[Stored data]
-- ==== Sys2Proof/Machine/Xid.lean ====
section
/-!
DEFINITION. The XID information field (30_encoding.md R60): the parse of 42_lapm.md R145, the effects of R146 and the
response's information field of R147.
-/

namespace Sys2Proof.Machine

/-- A parameter: identifier and value octets; its length octet is the value's length (R60). -/
structure XidParam where
  pi : Octet
  pv : List Octet
deriving DecidableEq, Repr

/-- A group: its parameters (`0x80`, `0xF0`), or content that is skipped by its length (any other identifier) (R145). -/
inductive XidGroup where
  | params (gi : Octet) (ps : List XidParam)
  | skipped (gi : Octet) (content : List Octet)
deriving DecidableEq, Repr

/-- A group whose content is parsed as parameters (R145). -/
def hasXidParams (gi : Octet) : Bool := gi == Config.xidGidPublic || gi == Config.xidGidPrivate

/-- The parameters of a group's content; `none` where one runs past the group (R145). -/
def parseXidParams : Nat → List Octet → Option (List XidParam)
  | _, [] => some []
  | fuel + 1, pi :: pl :: rest =>
    if pl.toNat ≤ rest.length then
      (parseXidParams fuel (rest.drop pl.toNat)).map (⟨pi, rest.take pl.toNat⟩ :: ·)
    else none
  | _, _ => none

/-- The groups behind the format identifier; `none` where a group runs past the field or does not parse (R145). -/
def parseXidGroups : Nat → List Octet → Option (List XidGroup)
  | _, [] => some []
  | fuel + 1, gi :: hi :: lo :: rest =>
    let gl := natOfOctetsBE [hi, lo]
    if gl ≤ rest.length then
      let group :=
        if hasXidParams gi then (parseXidParams gl (rest.take gl)).map (XidGroup.params gi)
        else some (.skipped gi (rest.take gl))
      group.bind fun g => (parseXidGroups fuel (rest.drop gl)).map (g :: ·)
    else none
  | _, _ => none

/-- The parse of R145: `none` is XID_MALFORMED. -/
def parseXid (info : List Octet) : Option (List XidGroup) :=
  match info with
  | [] => none
  | fi :: rest => if fi = Config.xidFi then parseXidGroups rest.length rest else none

/-- The effect of one parameter (R146): L after it, and its events. -/
def xidParamEffect (p : Params) (gi : Octet) (l : Lapm) (x : XidParam) : Lapm × List Event :=
  if gi = Config.xidGidPublic then
    if x.pi = p.xidPidTxsize then ({ l with txMaxSize := natOfOctetsBE x.pv / p.xidLenDiv }, [])
    else if x.pi = p.xidPidWindow then ({ l with txWindow := natOfOctetsBE x.pv }, [])
    else if Config.xidPublicKnown.contains x.pi then (l, [])
    else (l, [.xidUnknownParam])
  else
    if x.pi = p.xidPidCompreq then (l, [])
    else if Config.xidPrivateKnown.contains x.pi then (l, [])
    else (l, [.xidUnknownParam])

/-- The effects of a group's parameters, in order (R146). -/
def xidParamsEffect (p : Params) (gi : Octet) : Lapm → List XidParam → Lapm × List Event
  | l, [] => (l, [])
  | l, x :: xs =>
    let r := xidParamEffect p gi l x
    let t := xidParamsEffect p gi r.1 xs
    (t.1, r.2 ++ t.2)

/-- The effect of a group: an unknown group is logged, the user-data group skipped silently (R145, R146). -/
def xidGroupEffect (p : Params) (l : Lapm) : XidGroup → Lapm × List Event
  | .params gi ps => xidParamsEffect p gi l ps
  | .skipped gi _ => (l, if gi = Config.xidGidUser then [] else [.xidUnknownParam])

/-- The effects of the groups, in order of appearance (R146, log 20). -/
def xidEffect (p : Params) : Lapm → List XidGroup → Lapm × List Event
  | l, [] => (l, [])
  | l, g :: gs =>
    let r := xidGroupEffect p l g
    let t := xidEffect p r.1 gs
    (t.1, r.2 ++ t.2)

/-- A parameter in the response: the data compression request's value octets are 0 (R147). -/
def xidParamResponse (p : Params) (gi : Octet) (x : XidParam) : List Octet :=
  xidParamOctets x.pi
    (if gi = Config.xidGidPrivate ∧ x.pi = p.xidPidCompreq then List.replicate x.pv.length 0 else x.pv)

/-- A group in the response (R147). -/
def xidGroupResponse (p : Params) : XidGroup → List Octet
  | .params gi ps => xidGroupOctets gi (ps.flatMap (xidParamResponse p gi))
  | .skipped gi content => xidGroupOctets gi content

/-- The response's information field `info'` (R147): the received field, the compression request's value octets zeroed. -/
def xidResponse (p : Params) (gs : List XidGroup) : List Octet := Config.xidFi :: gs.flatMap (xidGroupResponse p)

end Sys2Proof.Machine
end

• PROBLEM DESCRIPTION: Copy each line of the data that contains the word "xidGidPublic".

• TASK OUTPUT:
def hasXidParams (gi : Octet) : Bool := gi == Config.xidGidPublic || gi == Config.xidGidPrivate
  if gi = Config.xidGidPublic then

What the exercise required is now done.